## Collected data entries
------------------------------------

theorem execStacksTrained_stores (failed s) : NextStores .canonical s (execStacksTrained failed s) := by
  fun_cases execStacksTrained failed s
  case case2 =>
    refine .next (.setRasBoot (.after (.of ((pickMaster_keeps ..).after (trainPorts_keeps ..)) rfl)
      (.after (withdrawAll_stores ..)
      (.after (.of (dropLost_keeps ..) rfl) (.fold (fun _ _ => applyRec_stores ..) (.fold (fun _ _ => applyRec_stores ..)
        (.after (applyList_stores ..) (.after (.of (powerDies_keeps ..) rfl) (.after (applyEnv_stores ..)
          (.of (.setHifLnk .nothing) rfl))))))))) ?_)
    dsimp only
  all_goals exact .idle

theorem execFirmwareRun_stores (s) : NextStores .canonical s (execFirmwareRun s) :=
  .either .idle (.next (.either (.setBoot .nothing rfl) (.after (writeSel_stores ..) (.setBoot .nothing rfl))))

theorem execRunTimeout_stores (s) : NextStores .canonical s (execRunTimeout s) :=
  .either .idle (.next (.after (slotFails_stores ..) (.fold (fun _ _ => .of (powerDown_keeps ..) rfl)
    (.after (keepIsland_stores ..) (.setBoot .nothing rfl)))))

theorem execImageWriteDone_stores (readBack s) : NextStores .canonical s (execImageWriteDone readBack s) := by
  fun_cases execImageWriteDone readBack s
  · exact .idle
  · exact .next (.after (.of ((ledger_keeps ..).after (pushErr_keeps ..)) rfl) (.after (imgOut_stores ..)
      (.after (writeSel_stores ..) (.after (putImg_stores ..) (.setBoot .nothing rfl)))))
  · exact .next (.after (refuseReg_stores _ _ _ fun _ => imgOut_stores ..) (.after (slotTo_stores ..) (.setBoot .nothing rfl)))

theorem execCoreBankSwitch_stores (c s) : NextStores .canonical s (execCoreBankSwitch c s) := by
  fun_cases execCoreBankSwitch c s
  · exact .idle
  · exact .next (.after (switchAll_stores ..) (.setBoot .nothing rfl))
  · exact .next (.setBoot .nothing rfl)

theorem execActivationConfirm_stores (s) : NextStores .canonical s (execActivationConfirm s) := by
  fun_cases execActivationConfirm s
  case case2 => exact .next (.after (.of ((ledger_keeps ..).after (bumpMeas_keeps ..)) rfl) (.setBoot
      (.after (writeSel_stores ..) (actOut_stores ..)) rfl))
  all_goals exact .idle

theorem execReboot_stores (o s) : NextStores .canonical s (execReboot o s) := by
  have rebooted : Stores .canonical s (if s.side.mainOn then rebootNow s o else s) := .either (rebootNow_stores ..) .nothing
  fun_cases execReboot o s
  · exact .next rebooted
  · exact .next rebooted
  · exact .idle

/-! ### Security (Machine/Security.lean, Machine/Spdm.lean) -/

theorem execFuseBlowDone_stores (good blown s) : NextStores .canonical s (execFuseBlowDone good blown s) := by
  fun_cases execFuseBlowDone good blown s
  · exact .idle
  · exact .next (commitEnd_stores ..)
  · exact .next (revokeEnd_stores ..)
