-- ==== Sys2Proof/Word.lean ====
section
/-! DEFINITION. The fixed-width words of the block: those whose width the spec's layouts fix. The four
widths that R9 makes parameters are values of `Config.Params`, and what they measure is a number
(log 9). -/

namespace Sys2Proof

/-- A byte (R10): KBC bytes, status samples, mouse and keyboard registers, and the byte operands of
formats B and G (R99, R101). -/
abbrev Byte := BitVec 8

/-- The 32 bits that R96 lays out as an operation and R109 as an output record. -/
abbrev Word := BitVec 32

/-- A 9-bit two's-complement field: `dx` and `dy` of format P (R100), and `{sign, byte}` of R94. -/
abbrev DeltaField := BitVec 9

/-- A KBC port number as the block drives it (R70). R9 gives the two numbers and no width;
16 bits is the width of the PC's I/O space (log 6). -/
abbrev PortAddr := BitVec 16

end Sys2Proof
end

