-- ==== Sys2Proof/Machine/Ops.lean ====
section
/-! DEFINITION. The shared operations: taking what the host presents, reading a port, emitting a
record, raising an error, the register updates, the drain, and reset. The block has no trap (R288):
`raise` is its one reaction to an error, and there is no return instruction (R289). -/

namespace Sys2Proof.Machine

/-! ## The command port -/

/-- What the block takes next from the host, and the state without it: "each operation arrives on
the command port, is executed once, and is gone", in the order of arrival (R31). With nothing
presented there is nothing to take. -/
def takeInput (s : State) : Option (Input × State) :=
  match s.inputs with
  | [] => none
  | i :: rest => some (i, { s with inputs := rest })

/-- The state in which the host has presented `v` on the command port ahead of all else. -/
def presentWord (v : Nat) (s : State) : State := { s with inputs := .word v :: s.inputs }

/-! ## Output -/

/-- `Emit(rec)`: appends the record to the output stream (R14). -/
def emit (r : Record) (s : State) : State := { s with out := s.out ++ [r.word] }

/-- `raise <Kind>(ch)`: emits one DISCARD record; the writes made before it stand, and the handler
that raises returns this state at once (R15, R116). -/
def raise (kind : ErrorKind) (ch : RecordChannel) (s : State) : State := emit (.discard ch kind) s

/-- What the block does with an illegal word: it writes no register, reads no port, and emits one
DISCARD record with kind IllegalOp and channel CTRL (R104). -/
def illegalOp (s : State) : State := raise .illegalOp .ctrl s

/-! ## Ports -/

/-- The number the block drives for a port (R70). -/
def portAddr (p : Config.Params) : Config.Port → PortAddr
  | .status => p.statusPort
  | .data => p.dataPort

/-- The byte a read of a port answers now: the environment's next listed answer, or, when none is
listed, a free value of its own (R74; log 3). -/
def portAnswer (p : Config.Params) (port : Config.Port) (s : State) : Byte :=
  match port with
  | .status => s.statusIn.head?.getD (Config.portDraw p.statusPort s.portReads.length)
  | .data => s.dataIn.head?.getD (Config.portDraw p.dataPort s.portReads.length)

/-- The state after a read of a port: its listed answer is used up, and the read is recorded. -/
def afterRead (p : Config.Params) (port : Config.Port) (s : State) : State :=
  match port with
  | .status =>
    { s with statusIn := s.statusIn.tail, portReads := s.portReads ++ [portAddr p .status] }
  | .data =>
    { s with dataIn := s.dataIn.tail, portReads := s.portReads ++ [portAddr p .data] }

/-- `MemRead(port, 1)`, the block's only access to the outside (R16, R71). It never fails (R74). -/
def memRead (p : Config.Params) (port : Config.Port) (s : State) : Byte × State :=
  (portAnswer p port s, afterRead p port s)

/-! ## Registers -/

/-- The subscription bit of a channel (R33). -/
def subscribed (ch : Channel) (s : State) : Bool := s.sub.getLsbD (channelBit ch)

/-- `SUB.ch <- 1` (R262). -/
def setSub (ch : Channel) (s : State) : State :=
  { s with sub := s.sub ||| 1#2 <<< channelBit ch }

/-- `SUB.ch <- 0` (R263). -/
def clearSub (ch : Channel) (s : State) : State :=
  { s with sub := s.sub &&& ~~~(1#2 <<< channelBit ch) }

/-- `KBD_LAST <- d` in a keyboard drain; a mouse drain writes no register (R130, R137, R170). -/
def recordLast (ch : Channel) (d : Byte) (s : State) : State :=
  match ch with
  | .kbd => { s with kbdLast := d }
  | .mouse => s

/-- `KBD_PREFIX <- b; KBD_PENDING <- 1` (R144). -/
def armPrefix (b : Byte) (s : State) : State := { s with kbdPrefix := b, kbdPending := true }

/-- `KBD_PENDING <- 0` (R144). -/
def clearPending (s : State) : State := { s with kbdPending := false }

/-- Slot 0's writes (R181). -/
def captureByte0 (p : Config.Params) (b : Byte) (s : State) : State :=
  { s with
    mouseB0 := b, mouseXS := b.getLsbD p.xsignBit, mouseYS := b.getLsbD p.ysignBit,
    mouseSlot := .slot1 }

/-- Slot 1's writes (R182). -/
def captureByte1 (p : Config.Params) (b : Byte) (s : State) : State :=
  { s with mouseB1 := b, mouseDX := deltaOf p s.mouseXS b, mouseSlot := .slot2 }

/-- Slot 2's writes (R183, steps 1 to 3). -/
def captureByte2 (p : Config.Params) (b : Byte) (s : State) : State :=
  { s with mouseB2 := b, mouseDY := deltaOf p s.mouseYS b, mouseSlot := .slot0 }

/-- `transition(S)`: the state changes and both sums become 0 (R211). -/
def transition (g : GestState) (s : State) : State :=
  { s with gestState := g, xSum := 0, ySum := 0 }

/-- The two sums' writes of a stroke's self-loop (R216, R223). -/
def writeSums (x y : Int) (s : State) : State := { s with xSum := x, ySum := y }

/-- `GEST_XLEN <- x_len; GEST_TOL <- tol` (R245). -/
def writeParams (p : Config.Params) (xLen tol : Byte) (s : State) : State :=
  { s with gestXLen := thresholdOf p xLen, gestTol := thresholdOf p tol }

/-! ## The drain -/

/-- At most `budget` samples of the status port; the first with output-buffer-full ends the polling
and is returned, and the others are dropped without effect (R130 to R132). The wait between two
samples is timing only (R139). -/
def poll (p : Config.Params) : (budget : Nat) → State → Option Byte × State
  | 0, s => (none, s)
  | budget + 1, s =>
    let (st, s') := memRead p .status s
    if obfSet p st then (some st, s') else poll p budget s'

/-- `drain(ch)` (R130): the byte when the read validates, or the error kind to raise. The data port is
read once, after the sample with output-buffer-full and before the validation (R133); a poll that
times out reads no data byte (R136). -/
def drain (p : Config.Params) (ch : Channel) (s : State) : Except ErrorKind Byte × State :=
  match poll p p.pollBudget s with
  | (none, s1) => (.error .pollTimeout, s1)
  | (some st, s1) =>
    let (d, s2) := memRead p .data s1
    let s3 := recordLast ch d s2
    match validate p ch st with
    | some kind => (.error kind, s3)
    | none => (.ok d, s3)

/-! ## Reset -/

/-- Reset applied to the block: every register at its reset value and no record on the output stream
(R320). What the host has still to present and what the environment will answer are not the block's
(log 2), and its configuration is no state that a reset changes (log 8). -/
def blockReset (s : State) : State :=
  { State.reset with
    inputs := s.inputs, statusIn := s.statusIn, dataIn := s.dataIn, portReads := s.portReads,
    config := s.config }

end Sys2Proof.Machine
end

------------------------------------

The expected output is each line of the records above that includes the word "ErrorKind".

def raise (kind : ErrorKind) (ch : RecordChannel) (s : State) : State := emit (.discard ch kind) s
def drain (p : Config.Params) (ch : Channel) (s : State) : Except ErrorKind Byte × State :=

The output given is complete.